How not to talk about African fiction
The history of modern African fiction is essentially 100 years of branding disaster. In marketing African fiction, the conventional practice among publishers both in Africa and the west has been to simply tag a novel to a social issue. “Such and such a novel explores colonialism.” Done. “So and so offers a searing representation of the scourge of misogyny.” Done. “Corruption takes center stage in so and so’s novel.” Done.
African fiction is packaged and circulated, bought and sold not on the basis of its aesthetic value but of its thematic preoccupation.
.. Here are the opening sentences of the Amazon blurb of Mitchell’s Cloud Atlas.
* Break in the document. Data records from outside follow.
/-- Settles O33: the shifted V[Y] goes to V[X] and the lost bit of the old V[Y] to VF, in this order. -/
theorem shiftsTakeVyAndSetLostBitLast : Obligations.ShiftsTakeVyAndSetLostBitLast := by
  intro x y s
  refine ⟨decode_word8 x y 0x6#4, decode_word8 x y 0xE#4, ⟨_, exec_shr s x y, frame_setRegFlag s x _ _, fun hx => ?_, ?_⟩,
    ⟨_, exec_shl s x y, frame_setRegFlag s x _ _, fun hx => ?_, ?_⟩⟩
  · rw [State.reg_setRegFlag_dest s hx, toNat_byte_shiftRight_one]
  · rw [State.reg_setRegFlag_flag, toNat_lowBitFlag]
  · rw [State.reg_setRegFlag_dest s hx, toNat_byte_shiftLeft_one]
  · rw [State.reg_setRegFlag_flag, toNat_highBitFlag]

/-- Settles O34: RND uses up the draw, then writes V[X] by the byte drawn, masked. -/
theorem rndMasksAFreshByte : Obligations.RndMasksAFreshByte := by
  intro x nn s
  refine ⟨decode_rndWord x nn, _, exec_rnd s x nn, exec_frame (i := .rnd x nn) (exec_rnd s x nn), s.draws_afterDraw,
    fun k => ?_⟩
  rw [State.reg_setReg_same, BitVec.getLsbD_and, State.nextByte_eq]

end Sys2Proof.Machine
end

section
/-! PROOFS. The memory laws (20_memory.md R53, R54) and the index and memory family, continued (43_index_memory.md): ADD I
(R202), LD B (R204) and the block store and load (R205, R206). -/

namespace Sys2Proof.Machine

/-! ## Byte writes (R53, R54) -/

section
variable {m : Memory} {a b : Nat}

/-- Canonical memories are equal when they read alike, so a law of reads is a law of memories. -/
theorem Memory.write_write (hm : m.wf = true) (ha : a < 0x1000) (u w : Byte) :
    (m.write a u).write a w = m.write a w := by
  have hu := Memory.wf_write (w := u) ha hm
  refine Memory.eq_of_read_eq (Memory.wf_write ha hu) (Memory.wf_write ha hm) fun c _ => ?_
  rw [Memory.read_write hu, Memory.read_write hm, Memory.read_write hm]
  split_ifs <;> rfl

theorem Memory.write_comm (hm : m.wf = true) (ha : a < 0x1000) (hb : b < 0x1000) (hab : a ≠ b) (u w : Byte) :
    (m.write a u).write b w = (m.write b w).write a u := by
  have hu := Memory.wf_write (w := u) ha hm
  have hw := Memory.wf_write (w := w) hb hm
  refine Memory.eq_of_read_eq (Memory.wf_write hb hu) (Memory.wf_write ha hw) fun c _ => ?_
  rw [Memory.read_write hu, Memory.read_write hm, Memory.read_write hw, Memory.read_write hm]
  split_ifs with hcb hca
  · exact absurd (hca.symm.trans hcb) hab
  all_goals rfl

theorem Memory.write_read (hm : m.wf = true) (ha : a < 0x1000) : m.write a (m.read a) = m := by
  refine Memory.eq_of_read_eq (Memory.wf_write ha hm) hm fun c _ => ?_
  rw [Memory.read_write hm]
  split_ifs with hc
  · rw [hc]
  · rfl

end

/-- Settles O35: the laws of the byte memory, at the state's memory. -/
theorem memoryWritesObeyTheStoreLaws : Obligations.MemoryWritesObeyTheStoreLaws := by
  intro s a b u w hs
  refine ⟨State.memRead_memWrite hs a b w, ?twice, fun hab => ?commute, ?same⟩
  case twice => simp only [State.memWrite_eq, Memory.write_write hs a.isLt]
  case commute =>
    have hab : a.toNat ≠ b.toNat := fun e => hab (BitVec.eq_of_toNat_eq e)
    simp only [State.memWrite_eq, Memory.write_comm hs a.isLt b.isLt hab]
  case same => rw [State.memRead_eq, State.memWrite_eq, Memory.write_read hs a.isLt]

/-! ## ADD I and LD B (R202, R204) -/

/-- Settles O37: ADD I, Vx is the one write of I, by a 12-bit sum; VF is in its frame. -/
theorem addIWrapsWithoutFlag : Obligations.AddIWrapsWithoutFlag :=
  fun x s => ⟨decode_wordF x 0x1E#8, _, exec_addI s x, toNat_addr_add_setWidth s.i (s.reg x), frame_setI s _⟩

/-- What three writes from I up leave in memory: data addresses less than a whole memory apart are distinct. -/
theorem State.memRead_threeWrites {s : State} (hs : s.mem.wf = true) (u v w : Byte) :
    let t := ((s.memWrite (s.dataAddr 0) u).memWrite (s.dataAddr 1) v).memWrite (s.dataAddr 2) w
    t.memRead (s.dataAddr 0) = u ∧ t.memRead (s.dataAddr 1) = v ∧ t.memRead (s.dataAddr 2) = w ∧
    ∀ a, (∀ k, k < 3 → a ≠ s.dataAddr k) → t.memRead a = s.memRead a := by
  intro t
  have h1 := State.wf_memWrite hs (s.dataAddr 0) u
  have h2 := State.wf_memWrite h1 (s.dataAddr 1) v
  have hread a : t.memRead a = if a = s.dataAddr 2 then w else if a = s.dataAddr 1 then v else
      if a = s.dataAddr 0 then u else s.memRead a := by
    rw [State.memRead_memWrite h2, State.memRead_memWrite h1, State.memRead_memWrite hs]
  refine ⟨?_, ?_, ?_, fun a ha => ?_⟩
  · simp [hread, State.dataAddr_inj]
  · simp [hread, State.dataAddr_inj]
  · simp [hread]
  · simp [hread, ha]

/-- Settles O39: the three digits are three writes from I up. -/
theorem ldBStoresDecimalDigits : Obligations.LdBStoresDecimalDigits := by
  intro x s
  refine ⟨decode_wordF x 0x33#8, fun hs => ?_⟩
  obtain ⟨h0, h1, h2, hrest⟩ := State.memRead_threeWrites hs (hundreds (s.reg x)) (tens (s.reg x)) (ones (s.reg x))
  refine ⟨_, exec_ldB s x, ?_, ?_, ?_, hrest, exec_frame (exec_ldB s x)⟩
  · rw [h0, toNat_hundreds]
  · rw [h1, toNat_tens]
  · rw [h2, toNat_ones]

/-! ## Register blocks (R205, R206) -/

theorem regIdx_ofNat (k : RegIdx) : Fin.ofNat 16 (k : Nat) = k := Fin.ext (Nat.mod_eq_of_lt k.isLt)

/-- Of the bytes from I up, the first X + 1 are the ones a block of X + 1 registers meets. -/
theorem State.forall_dataAddr_ne {s : State} {x : RegIdx} {a : Addr} (h : ∀ k : RegIdx, k ≤ x → a ≠ s.dataAddr k)
    (k : Nat) (hk : k < x.val + 1) : a ≠ s.dataAddr k :=
  h ⟨k, by omega⟩ (Fin.le_def.2 (Nat.le_of_lt_succ hk))

theorem State.memRead_storeRegs_reg {s : State} (hs : s.mem.wf = true) {k x : RegIdx} (hk : k ≤ x) :
    (s.storeRegs (x.val + 1)).memRead (s.dataAddr k) = s.reg k := by
  rw [(State.memRead_storeRegs hs x.isLt).1 k (Nat.lt_succ_of_le hk), regIdx_ofNat]

/-- Settles O40: the block store, then the one write of I. -/
theorem ldMemVxStoresRegisters : Obligations.LdMemVxStoresRegisters := by
  intro x s
  refine ⟨decode_wordF x 0x55#8, fun hs => ⟨_, exec_ldMemVx s x, fun k hk => ?_, fun a ha => ?_, ?_,
    exec_frame (exec_ldMemVx s x)⟩⟩
  · rw [State.memRead_setI, State.memRead_storeRegs_reg hs hk]
  · rw [State.memRead_setI, (State.memRead_storeRegs hs x.isLt).2 a (State.forall_dataAddr_ne ha)]
  · rw [State.i_setI, State.toNat_dataAddr, Nat.add_assoc]

/-- Settles O41: the block load, then the one write of I. -/
theorem ldVxMemLoadsRegisters : Obligations.LdVxMemLoadsRegisters := by
  intro x s
  refine ⟨decode_wordF x 0x65#8, _, exec_ldVxMem s x, fun k hk => ?_, ?_, exec_frame (exec_ldVxMem s x)⟩
  · rw [State.reg_setI, State.reg_loadRegs s k x.isLt, if_pos (Nat.lt_succ_of_le hk)]
  · rw [State.i_setI, State.toNat_dataAddr, Nat.add_assoc]

/-- Settles O42: the load reads what the store wrote, from the same base. -/
theorem storeThenLoadRestoresRegisters : Obligations.StoreThenLoadRestoresRegisters := by
  intro x s junk hs
  refine ⟨_, _, exec_ldMemVx s x, exec_ldVxMem _ x, fun k hk => ?_, fun k hk => ?_, rfl, rfl⟩
  · rw [State.reg_setI, State.reg_loadRegs _ k x.isLt, if_pos (Nat.lt_succ_of_le hk)]
    exact State.memRead_storeRegs_reg hs hk
  · rw [State.reg_setI, State.reg_loadRegs _ k x.isLt, if_neg (Nat.not_lt.2 hk)]
    rfl

end Sys2Proof.Machine
end

section
/-! PROOFS. The display family, continued (44_display.md): DRW (R232) and the collision laws (R234). -/

namespace Sys2Proof.Machine

/-- The sprite that DXYN draws in state s has a set bit on the pixel (px, py), coordinates wrapping. -/
def DrwCovers (s : State) (x y : RegIdx) (n : Nibble) (px py : Nat) : Prop :=
  RowCovers (fun row => s.memRead (s.dataAddr row)) (s.reg x).toNat (s.reg y).toNat n.toNat px py

/-- The sprite covers a pixel exactly when it covers the pixel's reduced coordinates (R59). -/
theorem drwCovers_iff_spriteCovers {s : State} {x y : RegIdx} {n : Nibble} {px py : Nat} :
    DrwCovers s x y n px py ↔ SpriteCovers s (s.reg x).toNat (s.reg y).toNat n.toNat (px % 64) (py % 32) := by
  constructor
  · rintro ⟨row, hrow, col, hcol, hbit, hx, hy⟩
    exact ⟨row, col, hrow, hcol, hbit, hx, hy⟩
  · rintro ⟨row, col, hrow, hcol, hbit, hx, hy⟩
    exact ⟨row, hrow, col, hcol, hbit, hx, hy⟩

/-- A covered pixel of the screen, as the spec names it. -/
theorem drwCovers_of_spriteCovers {s : State} {x y : RegIdx} {n : Nibble} {px py : Nat}
    (h : SpriteCovers s (s.reg x).toNat (s.reg y).toNat n.toNat px py) : DrwCovers s x y n px py := by
  obtain ⟨row, col, hrow, hcol, hbit, rfl, rfl⟩ := h
  exact ⟨row, hrow, col, hcol, hbit, Nat.mod_mod _ _, Nat.mod_mod _ _⟩

section
variable {s t : State} {x y : RegIdx} {n : Nibble} {px py : Nat}

theorem exec_drw_covered (h : exec (.drw x y n) s = .next t) (hc : DrwCovers s x y n px py) :
    t.pixelRead px py = !s.pixelRead px py := by
  cases h
  exact ((s.setReg VF 0#8).pixelRead_drawRows _ _ px py (by omega)).1 hc

theorem exec_drw_uncovered (h : exec (.drw x y n) s = .next t) (hc : ¬DrwCovers s x y n px py) :
    t.pixelRead px py = s.pixelRead px py := by
  cases h
  exact ((s.setReg VF 0#8).pixelRead_drawRows _ _ px py (by omega)).2 hc

theorem exec_drw_collision (h : exec (.drw x y n) s = .next t) (hc : DrwCovers s x y n px py)
    (hset : s.pixelRead px py = true) : t.reg VF = 1#8 := by
  cases h
  exact ((s.setReg VF 0#8).flag_drawRows _ _ (by omega)).1 ⟨px, py, hc, hset⟩

theorem exec_drw_no_collision (h : exec (.drw x y n) s = .next t)
    (hc : ∀ px py, DrwCovers s x y n px py → s.pixelRead px py = false) : t.reg VF = 0#8 := by
  cases h
  exact (((s.setReg VF 0#8).flag_drawRows _ _ (by omega)).2 hc).trans (s.reg_setReg_same VF 0#8)

/-- After a draw by registers other than VF, the same DXYN draws the same sprite at the same place. -/
theorem drwCovers_after_drw (h : exec (.drw x y n) s = .next t) (hx : x ≠ VF) (hy : y ≠ VF) :
    DrwCovers t x y n px py ↔ DrwCovers s x y n px py := by
  have hf := exec_frame h
  have hbytes : (fun row => t.memRead (t.dataAddr row)) = fun row => s.memRead (s.dataAddr row) :=
    funext fun row => by
      rw [State.dataAddr_congr (hf.index (by simp [partsWritten])), hf.memory (by simp [partsWritten])]
  rw [DrwCovers, DrwCovers, hbytes, hf.regs x (by simpa [regsWritten] using hx),
    hf.regs y (by simpa [regsWritten] using hy)]

/-- An all-zero sprite covers nothing. -/
theorem not_drwCovers_of_zero (h : ∀ row, row < n.toNat → s.memRead (s.dataAddr row) = 0#8) :
    ¬DrwCovers s x y n px py := by
  rintro ⟨row, hrow, col, -, hbit, -⟩
  simp [h row hrow] at hbit
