-- ==== Sys2Proof/Laws/Operands.lean ====
section
/-! SUPPORT. What the byte registers hold after they were loaded, and what the response decoder accepts. -/

namespace Sys2Proof.Machine

/-- What was loaded is what is read back. -/
theorem readRegs_loadRegs {n : Nat} (old : Vector Byte n) (bytes : List Byte) (h : bytes.length ≤ n) :
    readRegs (loadRegs old bytes) bytes.length = bytes := by
  simp [readRegs, loadRegs, List.take_of_length_le h]

/-- TXBUF after a command frame was loaded, whatever it held. -/
theorem loadRegs_commandFrame (old : Vector Byte 2) (cmd : Byte) :
    loadRegs old (commandFrame cmd) = #v[0x01, cmd] := by
  obtain ⟨⟨l⟩, h⟩ := old
  match l, h with
  | [a, b], _ => rfl

/-- The bytes of TXBUF after a command frame was loaded. -/
@[simp] theorem txBytes_loadCommand (s : State) (cmd : Byte) : (s.loadCommand cmd).txBytes = [0x01, cmd] := by
  simp [State.txBytes, State.loadCommand, loadRegs_commandFrame]

/-- R56: a read never answers more than MAXFRAME bytes. -/
theorem readAnswer_fits {s : State} {raw : List Byte} (h : s.readAnswer = .bytes raw) : raw.length ≤ 15 := by
  unfold State.readAnswer at h
  split at h
  · cases h
  · cases h; simp

/-- R31: RXBUF after a read was stored gives the read back. -/
theorem rxBytes_storeResponse (s : State) (raw : List Byte) (h : raw.length ≤ 15) :
    (s.storeResponse raw).rxBytes = raw :=
  readRegs_loadRegs _ raw h

end Sys2Proof.Machine

namespace Sys2Proof

/-- The only shape a decoded response comes from: a length byte of at least 2, a command byte, and at least
`LEN - 1` more bytes. -/
theorem decodeResponse_cases {raw : List Byte} {minLen : Nat} {f : ResponseFrame}
    (h : decodeResponse raw minLen = .ok f) :
    ∃ rest, raw = f.length :: f.command :: rest ∧ minLen ≤ raw.length ∧ 2 ≤ f.length.toNat ∧
      f.length.toNat + 1 ≤ raw.length ∧ f.payload = rest.take (f.length.toNat - 1) := by
  unfold decodeResponse at h
  split at h
  · cases h
  · next hmin =>
    split at h
    · cases h
    · next len after =>
      split at h
      · cases h
      · split at h
        · cases h
        · next hlow hin =>
          split at h
          · cases h
          · next cmd rest =>
            cases h
            exact ⟨rest, rfl, by omega, Nat.le_of_not_lt hlow, Nat.le_of_not_gt hin, rfl⟩

/-- The converse: that shape decodes. -/
theorem decodeResponse_of_shape (len cmd : Byte) (rest : List Byte) (minLen : Nat)
    (hmin : minLen ≤ rest.length + 2) (hlow : 2 ≤ len.toNat) (hin : len.toNat + 1 ≤ rest.length + 2) :
    decodeResponse (len :: cmd :: rest) minLen = .ok ⟨len, cmd, rest.take (len.toNat - 1)⟩ := by
  unfold decodeResponse
  rw [if_neg (by simp only [List.length_cons]; omega)]
  simp only [List.length_cons]
  rw [if_neg (by omega), if_neg (by omega)]

/-- A response that one least size admits, a smaller one admits with the same fields. -/
theorem decodeResponse_mono {raw : List Byte} {m n : Nat} {f : ResponseFrame} (hmn : n ≤ m)
    (h : decodeResponse raw m = .ok f) : decodeResponse raw n = .ok f := by
  obtain ⟨rest, rfl, h1, h2, h3, h4⟩ := decodeResponse_cases h
  simp only [List.length_cons] at h1 h3
  rw [decodeResponse_of_shape _ _ _ _ (by omega) h2 (by omega), ← h4]

/-- R84: the payload has LEN - 1 bytes, at least one. -/
theorem decodeResponse_payload_length {raw : List Byte} {m : Nat} {f : ResponseFrame}
    (h : decodeResponse raw m = .ok f) : f.payload.length + 1 = f.length.toNat ∧ 1 ≤ f.payload.length := by
  obtain ⟨rest, hr, h1, h2, h3, h4⟩ := decodeResponse_cases h
  have : raw.length = rest.length + 2 := by rw [hr]; rfl
  rw [h4, List.length_take]
  omega

/-- R84: there is a payload byte, the STATUS or the RESERVED one. -/
theorem decodeResponse_payload_cons {raw : List Byte} {m : Nat} {f : ResponseFrame}
    (h : decodeResponse raw m = .ok f) : ∃ b rest, f.payload = b :: rest :=
  List.exists_cons_of_length_pos (decodeResponse_payload_length h).2

/-- A frame view is rebuilt from its command byte and its payload. -/
theorem decodeResponse_rebuild {raw : List Byte} {m : Nat} {f : ResponseFrame}
    (h : decodeResponse raw m = .ok f) :
    (⟨BitVec.ofNat 8 (f.payload.length + 1), f.command, f.payload⟩ : ResponseFrame) = f := by
  rw [(decodeResponse_payload_length h).1]
  cases f
  simp

/-- The payload of a select response is put together again from its fields. -/
theorem selectPayload_split (status : Byte) (rest : List Byte) :
    selectPayload status rest.dropLast rest.getLast? = status :: rest := by
  cases h : rest.getLast? with
  | none => simp_all [selectPayload]
  | some t => simp [selectPayload, List.dropLast_append_getLast? t h]

end Sys2Proof
end

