-- ==== Sys2Proof/Laws/Ops.lean ====
section
/-! SUPPORT. What each shared operation can do, once: the exchange, the select, the poll, the firmware read. -/

namespace Sys2Proof.Machine

/-- At rest, BUSY is 0 and a host operation runs. -/
theorem whenIdle_of_idle {s : State} (h : s.phase = .idle) (run : State → State) :
    whenIdle s run = .next (run s) := by
  simp [whenIdle, State.busy, h]

theorem whenIdle_of_busy {s : State} (h : s.busy = true) (run : State → State) :
    whenIdle s run = .next s.refuse := by
  simp [whenIdle, h]

/-- A host operation's meaning always answers a next state: it is refused, or it runs. -/
theorem whenIdle_cases {s t : State} {run : State → State} (h : whenIdle s run = .next t) :
    (s.busy = true ∧ t = s.refuse) ∨ (s.phase = .idle ∧ t = run s) := by
  by_cases hb : s.busy = true
  · rw [whenIdle_of_busy hb] at h
    cases h
    exact .inl ⟨hb, rfl⟩
  · have hi : s.phase = .idle := by simpa [State.busy] using hb
    rw [whenIdle_of_idle hi] at h
    cases h
    exact .inr ⟨hi, rfl⟩

/-- At rest, handing over a result adds the result and changes nothing else. -/
theorem State.Quiet.deliver {s : State} (h : s.Quiet) (r : Result) : s.deliver r = s.withResult r := by
  obtain ⟨h1, h2, h3, h4, h5, h6, h7⟩ := h
  cases s
  simp_all [State.deliver, State.withResult]

theorem State.Quiet.raiseError {s : State} (h : s.Quiet) (e : ErrorKind) :
    s.raiseError e = s.withResult (.err e) := by
  obtain ⟨h1, h2, h3, h4, h5, h6, h7⟩ := h
  cases s
  simp_all [State.raiseError, State.closeSession, State.deliver, State.withResult]

theorem State.Quiet.conclude {s : State} (h : s.Quiet) (r : Except ErrorKind Value) :
    s.conclude r = s.withResult (resultOf r) := by
  cases r
  · exact h.raiseError _
  · exact h.deliver _

/-- Rest is about the sequencer's own fields alone. -/
theorem State.Quiet.congr {s t : State} (h : s.Quiet) (hp : t.phase = s.phase) (hs : t.session = s.session)
    (hc : t.current = s.current) (ho : t.outcome = s.outcome) (hf : t.frame = s.frame)
    (hw : t.fwid = s.fwid) (hx : t.found = s.found) : t.Quiet :=
  ⟨hp ▸ h.idle, hs ▸ h.noSession, hc ▸ h.noCurrent, ho ▸ h.noOutcome, hf ▸ h.noFrame, hw ▸ h.noFwid,
    hx ▸ h.noFound⟩

/-- R34: only GET_FIRMWARE goes from a failed exchange to DONE. -/
theorem phaseAfterError_eq (c : Option Instr) :
    phaseAfterError c = if c = some .getFirmware then .done else .commit := by
  unfold phaseAfterError
  split <;> simp_all

/-- R214: what is left of RXBUF, by whether the operation that used it has failed. -/
def State.afterVerdict {α : Type} (r : Except ErrorKind α) (s : State) : State :=
  match r with
  | .ok _ => s
  | .error _ => s.loseRxBuf

theorem State.afterVerdict_cases {α : Type} (r : Except ErrorKind α) (s : State) :
    s.afterVerdict r = s ∨ s.afterVerdict r = s.loseRxBuf := by
  cases r
  · exact .inr rfl
  · exact .inl rfl

theorem State.Quiet.afterVerdict {α : Type} {s : State} (h : s.Quiet) (r : Except ErrorKind α) :
    (s.afterVerdict r).Quiet := by
  cases r
  · exact h.congr rfl rfl rfl rfl rfl rfl rfl
  · exact h

/-- R71: the three ways an exchange goes. -/
theorem exchange_cases (s : State) (cmd : Byte) (minLen : Nat) :
    (s.writeAnswer = .ioError ∧
      exchange cmd minLen s = (.error .ioError, (s.afterWrite cmd).closeSession.loseRxBuf)) ∨
    (s.writeAnswer = .ok ∧ s.readAnswer = .ioError ∧
      exchange cmd minLen s = (.error .ioError, (s.afterAsking cmd).closeSession.loseRxBuf)) ∨
    (∃ raw, s.writeAnswer = .ok ∧ s.readAnswer = .bytes raw ∧ raw.length ≤ 15 ∧
      exchange cmd minLen s =
        (parseFrame raw minLen, (s.afterRead cmd raw).closeSession.afterVerdict (parseFrame raw minLen))) := by
  have hw : (s.loadCommand cmd).writeAnswer = s.writeAnswer := rfl
  have hr : ((s.loadCommand cmd).busWrite.delay tTurnaround).readAnswer = s.readAnswer := rfl
  have hx : (s.loadCommand cmd).busWrite.closeSession = (s.afterWrite cmd).closeSession := by
    simp [State.busWrite, State.closeSession, State.afterWrite, State.loadCommand,
      loadRegs_commandFrame, State.txBytes]
  have hy : ((s.loadCommand cmd).busWrite.delay tTurnaround).busRead.closeSession =
      (s.afterAsking cmd).closeSession := by
    simp [State.busWrite, State.busRead, State.delay, State.emit, State.closeSession, State.afterAsking,
      State.loadCommand, loadRegs_commandFrame, State.txBytes]
  cases h : s.writeAnswer with
  | ioError =>
    left
    refine ⟨rfl, ?_⟩
    simp only [exchange, hw, h, hx]
  | ok =>
    right
    cases h' : s.readAnswer with
    | ioError =>
      left
      refine ⟨rfl, rfl, ?_⟩
      simp only [exchange, hw, h, hr, h', hy]
    | bytes raw =>
      right
      have hfit := readAnswer_fits h'
      refine ⟨raw, rfl, rfl, hfit, ?_⟩
      have hz : (((s.loadCommand cmd).busWrite.delay tTurnaround).busRead.storeResponse raw).closeSession =
          (s.afterRead cmd raw).closeSession :=
        congrArg (State.storeResponse raw) hy
      have hrx : (s.afterRead cmd raw).closeSession.rxBytes = raw := rxBytes_storeResponse _ raw hfit
      simp only [exchange, hw, h, hr, h', hz, hrx]
      cases parseFrame raw minLen <;> rfl

/-- R31: after the exchange RXBUF holds the read. -/
theorem rxBytes_afterRead (s : State) (cmd : Byte) (raw : List Byte) (h : raw.length ≤ 15) :
    (s.afterRead cmd raw).rxBytes = raw :=
  readRegs_loadRegs _ raw h

/-- R90: any STATUS but 0x00. -/
theorem selectOutcome_of_ne {status : Byte} (h : status ≠ 0x00) (uid : List Byte) (type : Option Byte) :
    selectOutcome status uid type = .ok .noTag :=
  if_pos h

/-- R140: what a select makes of the bytes it read. -/
def selectVerdict (raw : List Byte) : Except ErrorKind SelectResult :=
  match parseFrame raw minLenSelect with
  | .error e => .error e
  | .ok f => selectReading f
A postmodern visionary and one of the leading voices in twenty-first-century fiction, David Mitchell combines flat-out adventure, a Nabokovian love of puzzles, a keen eye for character, and a taste for mind-bending, philosophical and scientific speculation in the tradition of Umberto Eco, Haruki Murakami, and Philip K. Dick. The result is brilliantly original fiction as profound as it is playful. In this groundbreaking novel, an influential favorite among a new generation of writers, Mitchell explores with daring artistry fundamental questions of reality and identity.
Compare this to the only opening sentence of Chimamanda Ngozi Adichie’s Americanah.
A powerful, tender story of race and identity by Chimamanda Ngozi Adichie, the award-winning author of Half of a Yellow Sun.
.. To reduce all the flirty, humorous beauty of Adichie’s novel to “a tender story about race” is just wrong and borderline patronizing. But it also demonstrates the inherent bias in the way readers are invited to encounter African novels.